Personal information
- Born: 7 September 1985 (age 40) Sondalo, Italy

Sport
- Sport: Skiing

Medal record
Ski mountaineering
Representing Italy
World Championships
| Silver medal – second place | 2008 World Championship | Relay |

= Elisa Fleischmann =

Italian ski mountaineer

Elisa Fleischmann (born 7 September 1985) from Valdidentro is an Italian ski mountaineer.
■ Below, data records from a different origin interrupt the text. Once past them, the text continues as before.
-- ==== Sys2Proof/Machine/Runner.lean ====
section
/-! DEFINITION. The layer-complete mark as an instruction (R148, R193), the runner ring (R372 to R375) and the inter-stage
activation queues (R376 to R378). -/

namespace Sys2Proof.Machine

/-! ### Instructions that are held for an engine (R191, R290) -/

/-- Present an instruction that is held for an engine: while it is not ready its group waits, the program counter on the
instruction; once ready it issues. -/
def presentWait (x : Who) (kind : WKind) (obj : Nat) (regs : List Nat) (chk : Check) (rdy : State → Group → Bool)
    (eff : State → Group → State) (s : State) : State :=
  let other (gr : Group) : Bool := match gr.wait with
    | some w => w.kind ≠ kind
    | none => false
  match s.group x with
  | none => s
  | some gr =>
    if !(s.core x.core).runs x.strm || other gr then s
    else if !(s.fetchOk x gr.pc) then s.raise x addrFault gr.pc gr.pc
    else if gr.waits regs || !gr.acq.isEmpty then s
    else
      match chk s gr with
      | some e => ((s.fetched x gr.pc).countIssue x).raise x e.1 gr.pc e.2
      | none =>
        if rdy s gr then eff (((s.fetched x gr.pc).retire x).modGroup x fun h => { h with wait := none }) gr
        else if gr.wait.isSome then s
        else (s.fetched x gr.pc).modGroup x fun h => { h with wait := some (newWait kind obj 0 0 0) }

/-- A request in flight, wherever it is, or its answer, satisfies a test. -/
def State.inFlight (s : State) (t : Req → Bool) : Bool :=
  s.reqs.any t || s.resps.any (fun p => t p.req) || s.fab.outs.any (fun o => t o.req)
    || s.m.miss.any fun e => e.2.any t

/-- Every MDRAIN, store and atomic of the core's U stream has completed (R148). -/
def State.uQuiet (s : State) (g : Nat) : Bool :=
  let isU (q : Req) : Bool := match q.src with
    | .grp y => y.core = g && y.strm = .u
        && (q.kind = .write || q.kind = .atom || q.kind = .signal || q.kind = .arrive || q.kind = .depart)
    | _ => false
  let isDrain (m : MQ) : Bool := m.who.strm = .u && (match m.op with
    | .drain .. => true
    | _ => false)
  !(s.inFlight isU) && !((s.core g).mq.any isDrain) && (s.core g).groups.all fun gr => gr.strm ≠ .u || gr.stores.isEmpty

/-- LCMK (R148, R193, R361): the mark leaves for both ladles. -/
def execLcmk (x : Who) (w : BitVec 56) (s : State) : Host.Outcome State Fault Refusal :=
  let n := w.toNat
  .next (present x (fun s gr => gr.held true [] || (x.strm = .u && !(s.uQuiet x.core)))
    (fun _ _ => need (x.strm = .u && fld n 55 51 = 0 && formS n false false false 16))
    (fun s gr => { s with ladle := { s.ladle with marks := s.ladle.marks ++
      [{ who := x, pc := gr.pc, flask := s.flaskOf x, val := fld n 15 0 }] } }) s)

/-! ### Sequence contexts (R372) -/

/-- A context that has run no round. -/
def RingSt.init : RingSt :=
  { run := false, round := 0, flask := 0, ent := [], sent := 0, cred := 0, got := [], frees := [], freed := [], rcrd := [] }

/-- A context's ring state. -/
def State.ring (s : State) (c : Nat) : RingSt := (Sparse.get none s.runner.ctx c).getD RingSt.init

/-- The ring state replaced. -/
def State.setRing (s : State) (c : Nat) (r : RingSt) : State :=
  { s with runner := { s.runner with ctx := Sparse.set none s.runner.ctx c (some r) } }
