/-- A CXL.mem write at a module offset (R429, R207): the enabled bytes are merged at the home, and the write is acknowledged. -/
def State.cxlWrite (s : State) (ld dpa off : Nat) (data : List Byte) (mask : BitVec 64) (poi : Bool) : State :=
  if s.cxlCut off then { s.cxlLost ld with out := .cxlAck ld dpa :: s.out }
  else
    let m := if mask = BitVec.allOnes 64 then [] else (List.range 64).map mask.getLsbD
    let t := (s.engLine (s.view off / 128) (some ld) off 64 true).pocWrite ld off m (enabled data mask) poi
    { t with out := .cxlAck ld dpa :: t.out }

/-- CXL_MEM_READ (R429, R430, R496): a refused read returns zeros marked poisoned. The request ends standby, and is held while no rota
runs. -/
def execCxlMemRead (ld dpa : Nat) (s : State) : Host.Outcome State Fault Refusal :=
  .next (if !(s.hostUp ld) then s
    else
      let s := s.standbyEnds
      match s.memOff ld dpa 0 with
      | none =>
        let s := s.refuseMem ld
        { s with out := .cxlData ld dpa (List.replicate 64 0) true :: s.out }
      | some off =>
        if s.dramHeld off then s.holdCxl { kind := 0, ld := ld, dpa := dpa, data := [], mask := 0, pois := false }
        else s.cxlRead ld dpa off)

/-- CXL_MEM_WRITE (R429, R430, R496): a refused write is acknowledged and discarded. The request ends standby, and is held while no
rota runs. -/
def execCxlMemWrite (ld dpa : Nat) (data : List (BitVec 8)) (mask : BitVec 64) (poi : Bool) (s : State) :
    Host.Outcome State Fault Refusal :=
  .next (if !(s.hostUp ld) then s
    else
      let s := s.standbyEnds
      match s.memOff ld dpa 1 with
      | none =>
        let s := s.refuseMem ld
        { s with out := .cxlAck ld dpa :: s.out }
      | some off =>
        if s.dramHeld off then s.holdCxl { kind := 1, ld := ld, dpa := dpa, data := slice data 0 64, mask := mask, pois := poi }
        else s.cxlWrite ld dpa off (slice data 0 64) mask poi)

/-! ### Replies -/

/-- CXL return codes (PRESUMED, CXL 2.0): Success, Invalid Input, Unsupported. -/
def rcOk : Nat := 0
/-- Invalid Input. -/
def rcInvalid : Nat := 2
/-- Unsupported. -/
def rcUnsupported : Nat := 3

/-- A reply to a command, with what the spec states of its content. -/
def State.answer (s : State) (ld cmd rc : Nat) (content : List Nat) : State :=
  { s with out := .reply ld cmd rc (Config.standardReply cmd ld content) :: s.out }

/-- The FM-owned LD in replies. -/
def fmLd : Nat := 16

/-- A command of the FM API is taken (R427): over the FM-owned LD's mailbox, or MCTP. -/
def State.fm (s : State) (f : State → State) : State := if s.booted then f s else s

/-- A command of an LD's mailbox is taken (R434). -/
def State.mbox (s : State) (ld : Nat) (f : State → State) : State := if s.hostUp ld then f s else s

/-- Capacities of the LDs. -/
def State.caps (s : State) : List Nat := (List.range s.nf).map s.ldCap

/-- IDENTIFY (R427). -/
def execIdentify (s : State) : Host.Outcome State Fault Refusal := .next (s.fm fun s => s.answer fmLd 0x0001 rcOk [])

/-- GET_LD_INFO (R427). -/
def execGetLdInfo (s : State) : Host.Outcome State Fault Refusal :=
  .next (s.fm fun s => s.answer fmLd 0x5400 rcOk (s.nf :: s.caps))

/-- Allocations in units of 256 MiB. -/
def State.allocs (s : State) : List Nat := s.caps.map (· / 2 ^ 28)

/-- GET_LD_ALLOCATIONS (R427). -/
def execGetLdAllocations (s : State) : Host.Outcome State Fault Refusal :=
  .next (s.fm fun s => s.answer fmLd 0x5401 rcOk s.allocs)

/-- SET_LD_ALLOCATIONS (R427): succeeds only with the current allocations. -/
def execSetLdAllocations (alloc : List Nat) (s : State) : Host.Outcome State Fault Refusal :=
  .next (s.fm fun s => s.answer fmLd 0x5402 (if alloc = s.allocs then rcOk else rcInvalid) [])

/-- GET_QOS_CONTROL (R427): every control disabled. -/
def execGetQosControl (s : State) : Host.Outcome State Fault Refusal := .next (s.fm fun s => s.answer fmLd 0x5403 rcOk [0])

/-- Commands the FM-owned LD supports. -/
def fmCommands : List Nat := [0x0001, 0x5400, 0x5401, 0x5402, 0x5403]

/-- Commands an LD's mailbox supports. -/
def ldCommands : List Nat :=
  [0x0100, 0x0101, 0x0102, 0x0103, 0x0200, 0x0400, 0x0401, 0x4000, 0x4200, 0x4300, 0x4302]

/-- UNSUPPORTED_COMMAND (R427, R434). A supported code is another command. -/
def execUnsupportedCommand (ld code : Nat) (s : State) : Host.Outcome State Fault Refusal :=
  .next (if ld = fmLd then (if fmCommands.contains code then s else s.fm fun s => s.answer ld code rcUnsupported [])
    else if ldCommands.contains code then s else s.mbox ld fun s => s.answer ld code rcUnsupported [])

/-- Record numbers in a log of an LD. -/
def State.logOf (s : State) (ld log : Nat) : List Nat := Sparse.get [] s.ldlog (4 * ld + log)

/-- GET_EVENT_RECORDS (R434): the records that concern the flask. -/
def execGetEventRecords (ld log : Nat) (s : State) : Host.Outcome State Fault Refusal :=
  .next (s.mbox ld fun s => s.answer ld 0x0100 rcOk (if log < 4 then s.logOf ld log else []))

/-- CLEAR_EVENT_RECORDS (R434). -/
def execClearEventRecords (ld log : Nat) (handles : List Nat) (s : State) : Host.Outcome State Fault Refusal :=
  .next (s.mbox ld fun s =>
    let s := if log < 4 then
        { s with ldlog := Sparse.set [] s.ldlog (4 * ld + log) ((s.logOf ld log).filter fun r => !(handles.contains r)) }
      else s
    s.answer ld 0x0101 rcOk [])

/-- GET_EVENT_INTERRUPT_POLICY (R434). -/
def execGetEventInterruptPolicy (ld : Nat) (s : State) : Host.Outcome State Fault Refusal :=
  .next (s.mbox ld fun s => s.answer ld 0x0102 rcOk [Sparse.get 0 s.policy ld])
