/-- R425, R428 to R430, R434 to R436, R446, R451, R458, R469, R522: CXL.mem, Clear Poison and Get Poison List, configuration, MSI-X, IDE and the
link. -/
def Obligations.HostPort : Prop :=
  (∀ (ld dpa : Nat) (s : State), s.hostUp ld = true → s.memOff ld dpa 0 = none →
    ∃ t, exec (.cxlMemRead ld dpa) s = .next t
      ∧ t = { s.standbyEnds with regs := t.regs, out := .cxlData ld dpa (List.replicate 64 0) true :: s.out }
      ∧ t.rf .HERR ld 0 15 0 = min 65535 (s.rf .HERR ld 0 15 0 + 1))
  ∧ (∀ (ld dpa off : Nat) (s : State), s.hostUp ld = true → s.memOff ld dpa 0 = some off →
    (s.standbyEnds.dramHeld off = true → exec (.cxlMemRead ld dpa) s
        = .next (s.standbyEnds.holdCxl { kind := 0, ld := ld, dpa := dpa, data := [], mask := 0, pois := false }))
    ∧ (s.dramHeld off = false → s.stby = false → s.cxlCut off = true → ∃ t, exec (.cxlMemRead ld dpa) s = .next t
        ∧ t = { s with notices := s.notices ++ [.fault ld 9 0 .f 0 0 0], out := .cxlData ld dpa (List.replicate 64 0) true :: s.out })
    ∧ (s.dramHeld off = false → s.stby = false → s.cxlCut off = false → Sound s → ∃ t, exec (.cxlMemRead ld dpa) s = .next t
        ∧ t.out = .cxlData ld dpa (s.bytes (s.view off) 64) false :: s.out ∧ t.mem = s.mem ∧ t.cores = s.cores ∧ t.pois = s.pois)
    ∧ (s.dramHeld off = false → s.stby = false → s.cxlCut off = false → NoErrors s → off < dramEnd → s.view off < dramEnd → (s.llcFind (s.view off / 128)).isSome = true →
        NSet.has s.pois (s.view off / 128) = true → ∃ t, exec (.cxlMemRead ld dpa) s = .next t
        ∧ t.out = .cxlData ld dpa (s.bytes (s.view off) 64) true :: s.out ∧ t.mem = s.mem))
  ∧ (∀ (ld dpa : Nat) (data : List (BitVec 8)) (mask : BitVec 64) (poi : Bool) (s : State), s.hostUp ld = true →
    (s.memOff ld dpa 1 = none → ∃ t, exec (.cxlMemWrite ld dpa data mask poi) s = .next t
      ∧ t = { s.standbyEnds with regs := t.regs, out := .cxlAck ld dpa :: s.out } ∧ t.rf .HERR ld 0 15 0 = min 65535 (s.rf .HERR ld 0 15 0 + 1))
    ∧ (∀ off, s.memOff ld dpa 1 = some off →
      (s.standbyEnds.dramHeld off = true → exec (.cxlMemWrite ld dpa data mask poi) s
          = .next (s.standbyEnds.holdCxl { kind := 1, ld := ld, dpa := dpa, data := slice data 0 64, mask := mask, pois := poi }))
      ∧ (s.dramHeld off = false → s.stby = false → s.cxlCut off = true → ∃ t, exec (.cxlMemWrite ld dpa data mask poi) s = .next t
          ∧ t = { s with notices := s.notices ++ [.fault ld 9 0 .f 0 0 0], out := .cxlAck ld dpa :: s.out })
      ∧ (s.dramHeld off = false → s.stby = false → s.cxlCut off = false → Sound s → ∃ t, exec (.cxlMemWrite ld dpa data mask poi) s = .next t
          ∧ t.out = .cxlAck ld dpa :: s.out
          ∧ (∀ k, k < 64 → t.byte (s.view off + k) = if mask.getLsbD k = true then data.getD k 0 else s.byte (s.view off + k))
          ∧ (∀ o, o < s.view off ∨ s.view off + 64 ≤ o → t.byte o = s.byte o)
          ∧ (off < dramEnd → s.view off < dramEnd → NSet.has t.pois (s.view off / 128) = poi) ∧ t.cores = s.cores)))
  ∧ (∀ (ld dpa : Nat) (data : List (BitVec 8)) (s : State), s.hostUp ld = true →
    (s.clearOff ld dpa = none → exec (.clearPoison ld dpa data) s = .next (s.answer ld 0x4302 rcInvalid []))
    ∧ (∀ off, s.clearOff ld dpa = some off → s.dramHeld off = true → exec (.clearPoison ld dpa data) s
        = .next (s.holdCxl { kind := 2, ld := ld, dpa := dpa, data := slice data 0 64, mask := 0, pois := false }))
    ∧ (∀ off, s.clearOff ld dpa = some off → off < dramEnd → s.dramHeld off = false → NoErrors s → ∃ t, exec (.clearPoison ld dpa data) s = .next t
        ∧ (∀ k, k < 64 → t.byte (s.view off + k) = data.getD k 0)
        ∧ (∀ k, k < 64 → t.byte (s.view (if off % 128 = 0 then off + 64 else off - 64) + k) = 0)
        ∧ (∀ o, o / 128 ≠ s.view off / 128 → t.byte o = s.byte o)
        ∧ (s.view off < dramEnd → NSet.has t.pois (s.view off / 128) = false)
        ∧ t.out = .reply ld 0x4302 rcOk (Config.standardReply 0x4302 ld []) :: s.out))
  ∧ (∀ (ld dpa len : Nat) (s : State), s.hostUp ld = true → ∃ l, exec (.getPoisonList ld dpa len) s = .next (s.answer ld 0x4300 rcOk l)
    ∧ ∀ a, a ∈ l ↔ dpa ≤ a ∧ a < dpa + len ∧ ∃ e ∈ s.m.plist, ∃ w, w < 8 ∧ w < s.nhwin ld ∧ (s.hostWin ld w).1 ≤ s.view (e.2 * 128)
        ∧ s.view (e.2 * 128) < (s.hostWin ld w).1 + (s.hostWin ld w).2 ∧ a = dpaBase s ld w + (s.view (e.2 * 128) - (s.hostWin ld w).1))
  ∧ (∀ (ld dpa len : Nat) (data : List (BitVec 8)) (mask : BitVec 64) (poi : Bool) (s : State), s.hostUp ld = false →
    exec (.cxlMemRead ld dpa) s = .next s ∧ exec (.cxlMemWrite ld dpa data mask poi) s = .next s
      ∧ exec (.clearPoison ld dpa data) s = .next s ∧ exec (.getPoisonList ld dpa len) s = .next s)
  ∧ (∀ (up : Bool) (width speed bound : Nat) (s : State),
    (up = false → ∃ t, exec (.cxlLinkStateChange up width speed bound) s = .next t ∧ t = { s with regs := t.regs, cxlHeld := [] } ∧ t.rn .LSTAT 0 0 = 0)
    ∧ (up = true → (width = 8 ∨ width = 16) → 1 ≤ speed → speed ≤ 3 → s.rf .PINS 0 0 30 30 = 0 → s.rf .BOOT 0 0 5 5 = 0 →
        (s.booted = true ∨ s.mgt.boot.six = true) → ∃ t, exec (.cxlLinkStateChange up width speed bound) s = .next t
        ∧ t = { s with regs := t.regs } ∧ t.rf .LSTAT 0 0 0 0 = 1 ∧ t.rf .LSTAT 0 0 4 1 = width / 2 ∧ t.rf .LSTAT 0 0 6 5 = speed
        ∧ t.rf .LDSTAT 0 0 31 16 = bound % 2 ^ 16)
    ∧ (up = true → (s.rf .PINS 0 0 30 30 = 1 ∨ (s.booted = false ∧ s.mgt.boot.six = false)) →
        exec (.cxlLinkStateChange up width speed bound) s = .next s))
  ∧ (∀ s : State,
    (∃ t, exec (.cxlPerst true) s = .next t ∧ t.rf .PINS 0 0 30 30 = 1 ∧ t.rn .LSTAT 0 0 = 0 ∧ t.rf .IDESTAT 0 0 1 0 = 0 ∧ t.cxlHeld = []
      ∧ (∀ ld, ld < 16 → NSet.has t.msixEn ld = false ∧ Sparse.get 0 t.policy ld = 0) ∧ t.mem = s.mem ∧ t.queue = s.queue ∧ t.cores = s.cores)
    ∧ (∃ t, exec (.cxlPerst false) s = .next t ∧ t = { s with regs := t.regs } ∧ t.rf .PINS 0 0 30 30 = 0 ∧ t.rn .LSTAT 0 0 = s.rn .LSTAT 0 0)
    ∧ (s.rf .IDESTAT 0 0 0 0 = 0 → s.rf .IDESTAT 0 0 1 1 = 0 → exec .ideIntegrityFailure s = .next s)
      ∧ (s.rf .IDESTAT 0 0 0 0 ≠ 0 ∨ s.rf .IDESTAT 0 0 1 1 ≠ 0 → ∃ k t, k < 2 ∧ s.rf .IDESTAT 0 0 k k ≠ 0
        ∧ exec .ideIntegrityFailure s = .next t ∧ t.rf .IDESTAT 0 0 k k = 0
        ∧ t.rf .IDESTAT 0 0 2 2 = 1 ∧ t.rf .IDESTAT 0 0 (1 - k) (1 - k) = s.rf .IDESTAT 0 0 (1 - k) (1 - k)
        ∧ t.cxlHeld = [] ∧ (∀ e ∈ s.cxlHeld, e.kind = 0 → Out.cxlData e.ld e.dpa (List.replicate 64 0) true ∈ t.out)
        ∧ (∀ ld, t.hostUp ld = false)
        ∧ t.rn .RSEQ 0 0 = (s.rn .RSEQ 0 0 + 1) % 2 ^ 32 ∧ t.cores = s.cores ∧ t.queue = s.queue ∧ t.mem = s.mem))
  ∧ (∀ (ld off : Nat) (write : Bool) (v : BitVec 32) (s : State), s.rf .LSTAT 0 0 0 0 = 1 → ld < 16 → off < 4096 →
    let k := 4096 * ld + off / 4 * 4
    (s.booted = false → exec (.configurationRequest ld off write v) s = .next { s with out := .reply ld 0x20000 1 [] :: s.out })
    ∧ (s.booted = true → ld < s.nf → write = false → exec (.configurationRequest ld off write v) s = .next
        { s with out := .reply ld 0x20000 0 (Config.standardReply 0x20000 ld [off / 4 * 4, (Sparse.get 0 s.cfg k).toNat]) :: s.out })
    ∧ (s.booted = true → ld < s.nf → write = true → ∃ t, exec (.configurationRequest ld off write v) s = .next t
        ∧ Sparse.get 0 t.cfg k = v ∧ (∀ j, j ≠ k → Sparse.get 0 t.cfg j = Sparse.get 0 s.cfg j)
        ∧ (off / 4 * 4 = Config.msixCap → NSet.has t.msixEn ld = (v.getLsbD 31 && !(v.getLsbD 30)))
        ∧ (off / 4 * 4 ≠ Config.msixCap → t.msixEn = s.msixEn ∧ t.pba = s.pba) ∧ t.mem = s.mem ∧ t.regs = s.regs))
  ∧ (∀ (ld vec : Nat) (entry : BitVec 128) (s : State), s.hostUp ld = true → vec < 4 →
    ∃ t, exec (.msixTableWrite ld vec entry) s = .next t ∧ Sparse.get (1#128 <<< 96) t.msix (4 * ld + vec) = entry
      ∧ (VecFree t ld vec → NSet.has s.pba (4 * ld + vec) = true → .msix ld vec ∈ t.out ∧ NSet.has t.pba (4 * ld + vec) = false)
      ∧ (¬VecFree t ld vec → NSet.has t.pba (4 * ld + vec) = NSet.has s.pba (4 * ld + vec)) ∧ t.mem = s.mem ∧ t.regs = s.regs)
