/-! ### The matrix array (p05) -/

/-- MLOAD of plane 1, ROW, BS8, 64 columns, 2 blocks, from u9. -/
def wM : BitVec 56 := W [(51, 9), (50, 1), (44, 8), (38, 63), (37, 1)]
def ldOp : MOp := .load 1 false 8 64 2 0x2000 0x3000
/-- A core whose matrix queue holds `q`, with planes `ps` and landings `ls`. -/
def SM (q : List MQ) (ps : List Plane) (ls : List Landing) : State :=
  let s := S [GB] [(.EWIN, 0, 0, 0x0100_0100)]
  s.setCore 0 { s.core 0 with mq := q, planes := ps, land := ls }
def P0 : List Plane := [Plane.zeroTile true, Plane.zeroTile true]
def full : List MQ := List.replicate 4 ⟨X, 0, ldOp, []⟩
theorem hyp_MatrixIssue : Issues (SM [] P0 []) X GB false [256 + 9] ∧ fld wM.toNat 36 0 = 0 ∧ decodeLoad GB wM.toNat = ldOp
    ∧ ldOp.legal ((SM [] P0 []).edgeWindow 0 .f) = true ∧ (∀ r ∈ ldOp.ranges, (SM [] P0 []).lsOk 0 false r.1 r.2 = true)
    ∧ Issues (SM full P0 []) X GB false [256 + 9] ∧ (((SM full P0 []).core 0).mq.filter fun m => m.who.strm = .f && m.op.port = 0).length = 4 := by
  and_intros <;> first | exact issues_of (by decide +kernel) | decide +kernel
theorem test_mload_full : after (.mload X wM) (SM full P0 []) (· = SM full P0 []) = true := by decide +kernel
theorem hyp_PlaneLoad : ((SM [⟨X, 0, ldOp, []⟩] P0 []).core 0).mq = [⟨X, 0, ldOp, []⟩] ∧ elemBits 8 = 8
    ∧ (((SM [] [{ Plane.zeroTile false with loading := some .f }, Plane.zeroTile true] []).core 0).plane 0).loading ≠ none := by decide +kernel
/-- Element 1 of block 2, and that block's scale. -/
def cells0 : List Host.Cell := [(aper 0 + 0x2041, 0x80), (aper 0 + 0x3002, 7)]
theorem test_mload_grant : after (.mloadGrant 0) ({ SM [⟨X, 0, .load 1 false 8 2 1 0x2000 0x3000, cells0⟩] P0 [] with mem := cells0 })
    (fun t => ((t.core 0).plane 1).held 1 1 = -32768 && Sparse.get 0 ((t.core 0).plane 1).scale 2 = 7) = true := by decide +kernel
/-- An MSTREAM of two vectors of BS8 on plane 0, to entries 3 and 4. -/
def stOp : MOp := .stream 0 false 8 2 3 false 0 0 true 0x2000 0x3000 2
theorem hyp_StreamAndLanding : ((SM [⟨X, 0, stOp, []⟩] P0 []).core 0).mq = [⟨X, 0, stOp, []⟩] ∧ (((SM [⟨X, 0, stOp, []⟩] P0 []).core 0).plane 0).ready = true
    ∧ (∀ v, v < 2 → (SM [⟨X, 0, stOp, []⟩] P0 []).lsOk 0 false (0x2000 + (v * 2 + 1) * blockBytes 8) (blockBytes 8) = true
      ∧ (SM [⟨X, 0, stOp, []⟩] P0 []).lsOk 0 false (0x3000 + v * 2 + 1) 1 = true) := by decide +kernel
theorem test_mstream_grant : after (.mstreamGrant 0) (SM [⟨X, 0, stOp, []⟩] P0 [])
    (fun t => (t.core 0).land.map (fun d => (d.ent, d.last)) = [(3, false), (4, true)] && t.rn .MXVEC 0 0 = 2) = true := by decide +kernel
/-- A landing that adds 1 to column 0 of entry 3. -/
def land1 : Landing :=
  { strm := .f, ent := 3, pair := false, lam := 0, tix := 0, m := 1, start := false, cols := [[(toW (.fin false 1 0), false)]], last := true }
theorem test_landing_adds : after (.edgeLanding 0) ((SM [] P0 [land1]).modCore 0 fun c => { c with edge := [(3, toW (.fin false 2 0))] })
    (fun t => (t.core 0).edge = [(3, toW (.fin false 3 0))] && (t.core 0).land = []) = true := by decide +kernel
def drOp : MOp := .drain 3 1 false 0 1 0x14 0 0 0 0 0x4000 0 0 1 0 1 0 0 0 0 0 0
theorem hyp_DrainAndZeroing : ((SM [⟨X, 0, drOp, []⟩] P0 []).core 0).mq = [⟨X, 0, drOp, []⟩] ∧ ((SM [⟨X, 0, drOp, []⟩] P0 []).core 0).land = []
    ∧ (((SM [] P0 []).modCore 0 fun c => { c with zero := true }).core 0).zero = true := by decide +kernel
theorem test_drain : after (.mdrainGrant 0) ((SM [⟨X, 0, drOp, []⟩] P0 []).modCore 0 fun c => { c with edge := [(3, 0x1_8000_0000_0000_0005)] })
    (fun t => t.le (aper 0 + 0x4000) 16 = 0x1_8000_0000_0000_0005) = true := by decide +kernel
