-- ==== Sys2Proof/Machine/Flags.lean ====
section
/-! DEFINITION. The fields of `STATUS` and every way they change (10_state.md R24). The block has no
arithmetic flags and no condition codes (10_state.md R29); `STATUS.ERR` with `STATUS.ERRCODE` is its only
flag-like state. -/

namespace Sys2Proof.Machine

/-- `STATUS.BUSY`, bit 0 (10_state.md R24). -/
def statusBusy (st : Half) : Bool := st.getLsbD 0

/-- `STATUS.ERR`, bit 1 (10_state.md R24). -/
def statusErr (st : Half) : Bool := st.getLsbD 1

/-- `STATUS.ERRCODE`, bits 7:4 (10_state.md R24). -/
def statusErrCode (st : Half) : BitVec 4 := st.extractLsb' 4 4

/-- `STATUS` with `ERR` and `ERRCODE` given and every other bit kept. -/
def statusWithErr (st : Half) (err : Bool) (code : BitVec 4) : Half :=
  st.extractLsb' 8 8 ++ code ++ st.extractLsb' 2 2 ++ BitVec.ofBool err ++ st.extractLsb' 0 1

/-- What the register port reads: the reserved bits 3:2 and 15:8 read 0 (10_state.md R24). -/
def statusRead (st : Half) : Half := st &&& 0x00F3#16

end Sys2Proof.Machine
end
She is born in Sondalo and has been member of the national team since 2007.

== Selected results ==
- 2007:
  - 1st, Italian Championship vertical race
  - 2nd, Pierra Menta "espoirs" class race (together with Anne Claire Estubier)
  - 2nd, European Championship vertical race ("espoirs" class)
  - 3rd, European Championship horizontal race
  - 4th, European Championship combination ranking
  - 5th, European Championship team race (together with Tamara Lunger)
  - 6th, European Championship single race
  - 10th, European Championship vertical race
- 2008:
  - 1st, Pierra Menta "espoirs" class race (together with Tamara Lunger)
  - 3rd, Sellaronda Skimarathon (together with Tamara Lunger)
  - 2nd, World Championship relay race (together with Gloriana Pellissier, Francesca Martinelli and Roberta Pedranzini)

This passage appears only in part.